Category : Uncategorized

Dental emergencies can occur anytime; we want you to be ready with some simple remedies and techniques to best care for your teeth.

When an emergency injury to your teeth or gums occurs, it is important to handle it correctly and quickly. Quick actions can help avoid more extensive and costly treatment later. Here are a few measures you can take for dental emergencies at home:

Toothache

A toothache is one of the most common dental injuries and can happen anytime for many different reasons. When you feel the onset of a toothache, first clean the sore tooth by gently brushing and flossing. Use a warm saltwater rinse to remove trapped food or debris, which might be causing the pain.

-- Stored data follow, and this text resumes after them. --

/-- MAGNETIC_SWITCH_COUNT (R262): U, V and W show levels `u`, `v` and `w`. A change to an adjacent valid state counts. A
change to a non-adjacent state, to 000 or to 111 is not counted, and the state before it stays the one to which the next
valid state is relative; from that one counting resumes (DEDUCED, notes/assumptions/82). -/
def magneticCount (p : Nat) (u v w : Bool) (s : State) : State :=
  let cfg := s.rdStart (FB_CFG p)
  let s := s.fbLevels p u v w
  let x := s.get (FB_ST_LEVELS p)
  let f := s.fb p
  let inv := fieldOf cfg (FB_CFG_DIRINV p) == 1
  if fieldOf cfg (FB_CFG_MODE p) ≠ 2 ∨ x = f.uvw then s
  else match uvwPlace x, uvwPlace f.uvw with
    | none, _ => s.setFb p { f with jump := true }
    | some _, none => s.setFb p { f with uvw := x, jump := false }
    | some k, some k0 =>
      let s' := s.setFb p { f with uvw := x, jump := false }
      if k = (k0 + 1) % 6 then s'.fbCount p (!inv)
      else if k0 = (k + 1) % 6 then s'.fbCount p inv
      else if f.jump then s'
      else s.setFb p { f with jump := true }
def execMagneticSwitchCount (p : Fin 8) (u v w : Bool) (s : State) : Out := live s (magneticCount p.val u v w)

/-- Gray code of at most 64 bits to binary. -/
def grayToBin (x : Nat) : Nat :=
  let x := x ^^^ (x / 2)
  let x := x ^^^ (x / 4)
  let x := x ^^^ (x / 16)
  let x := x ^^^ (x / 256)
  let x := x ^^^ (x / 65536)
  x ^^^ (x / 4294967296)

/-- CFGERR of a port (R263). -/
def State.fbCfgErr (s : State) (p : Nat) : Bool :=
  s.get (FB_CFG_MODE p) == 3 && decide (s.period < (s.get (FB_SSI_BITS p) + 1) * (2 * s.get (FB_SSI_CLKDIV p) * 5) + 20000)

/-- SSI_FRAME_START (R263): at every cell tick instant. -/
def State.ssiStart (s : State) (p : Nat) : State :=
  if s.get (FB_CFG_MODE p) = 3 ∧ !s.bit (FB_ST_CFGERR p) then s.setFb p { s.fb p with busy := true } else s

/-- POSITION_CONFIRM (R399): a restored slot on a multi-turn SSI port takes the feedback position at the first frame. -/
def State.confirm (s : State) (n : Nat) : State :=
  if fieldOf (s.rdBefore (AX_RESTORE n) 1) (AX_RESTORE_POSITIONASSUMED n) = 1 ∧ !s.bit (AX_RESTORE_CONFIRMED n) then
    let fb := s.slotFbPos n
    let old := s.geti (AX_SP_POS_V n)
    let q := fb * 2 ^ 32
    let s := s.modGen n (fun g => { g with m := { g.m with p := q }, run := { g.run with p := q }, nxt := { g.nxt with p := q }
                                           prevP := q, prevRun := { g.prevRun with p := q } })
    let s := (s.puti (AX_RSTDIFF_V n) (fb - old)).puti (AX_SP_POS_V n) fb
    (s.put (AX_RESTORE_POSITIONASSUMED n) 0).put (AX_RESTORE_CONFIRMED n) 1
  else s

/-- SSI_FRAME_DONE (R263, R399): the frame that runs ends with data bits `raw`; the count is available 100 ns after the
last clock. -/
def ssiFrameDone (p raw : Nat) (s : State) : State :=
  let f := s.fb p
  if s.get (FB_CFG_MODE p) ≠ 3 ∨ !f.busy then s else
  let bits := s.get (FB_SSI_BITS p)
  let x := raw % 2 ^ bits
  let bin := if s.bit (FB_SSI_GRAY p) then grayToBin x else x
  let s := { s with now := max s.now (s.tickAt + (bits + 1) * (2 * s.get (FB_SSI_CLKDIV p) * 5) + 100) }
  let s := ((s.wr64 (FB_SSIRAW p) bin).watchCount p).fbKeep p
  let f := s.fb p
  let inv : Int := if s.bit (FB_CFG_DIRINV p) then -1 else 1
  if f.first then
    let v : Int := if s.get (FB_SSI_MT p) = 0 then (bin : Int) else signedOf bits bin
    let s := (s.puti (FB_CNT_V p) (inv * v)).setFb p { f with busy := false, first := false, raw := bin, step := 0, frames := 1 }
    if 1 ≤ s.get (FB_SSI_MT p) then s.each (s.portSlots p) (fun n t => t.confirm n) else s
  else
    let d := inv * signedOf bits (bin + 2 ^ bits - f.raw)
    let s := s.setFb p { f with busy := false, raw := bin, step := d, frames := 2, up := decide (0 < d) || (f.up && d == 0) }
    let s := if d = 0 then s else s.flag (FB_ST_DIR p) (decide (0 < d) == Config.freeBit 0)
    s.puti (FB_CNT_V p) (s.geti (FB_CNT_V p) + d)
def execSsiFrameDone (p : Fin 8) (raw : Nat) (s : State) : Out := live s (ssiFrameDone p.val raw)

/-! ### Configuration of a port (R266, R267) -/

/-- Every field holds an allowed value. -/
def fbValueOk (p : Nat) (r : FbReg) (v : Word) : Bool :=
  match r with
  | .cfg => decide (fieldOf v (FB_CFG_MODE p) ≤ 3 ∧ fieldOf v (FB_CFG_SPDAVG p) ≤ 2)
  | .aunum => true
  | .auden => v != 0
  | .ssi =>
    let b := fieldOf v (FB_SSI_BITS p)
    decide (10 ≤ fieldOf v (FB_SSI_CLKDIV p) ∧ fieldOf v (FB_SSI_CLKDIV p) ≤ 1000 ∧ 8 ≤ b ∧ b ≤ 48 ∧ fieldOf v (FB_SSI_MT p) ≤ b - 1)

However, a painful toothache might also indicate an abscess or other infection in the mouth. If you experience swelling, then apply a cold compress and visit the dentist immediately.

Cut or Bitten Tongue, Lip or Cheek

You can help to stop the bleeding from small cuts by applying gentle pressure with a clean gauze or damp cloth. Apply a cool pack to the injured areas for immediate pain relief. If the bleeding continues for more than 15 minutes, head to the emergency room of a nearby dentist immediately.

Broken Braces and Wires

Try to gently remove the broken piece. If the broken piece is not loose, use dental wax or a dampened cotton ball to cover the sharp edge until you can get to the nearest orthodontist or dentist.

Fractured/ Broken Tooth

If you break or fracture a tooth the following steps should be taken: locate and collect any tooth fragments, then clean the injured area with warm water to remove any debris from the tooth, lastly place a cold cloth over the injury. See your dentist immediately, as even small fractures can lead to infection or further damage to your teeth if it is not addressed right away.

Knocked Out Permanent (Adult) Tooth

Find the tooth if possible and try not to touch the root (pointed) portion with your hands. Rinse the tooth, and place it in a cup of milk or water to bring to your dentist. If the tooth is displaced but remaining in or attached to the socket, do not attempt to reposition or disturb the tooth. Time is crucial when trying to save a tooth, so see your dentist as soon as possible.

Call your dental office for more information about any dental emergency. We will walk you through how to care for your teeth at home, and if necessary, see your dentist to take care of a dental emergency quickly and comfortably.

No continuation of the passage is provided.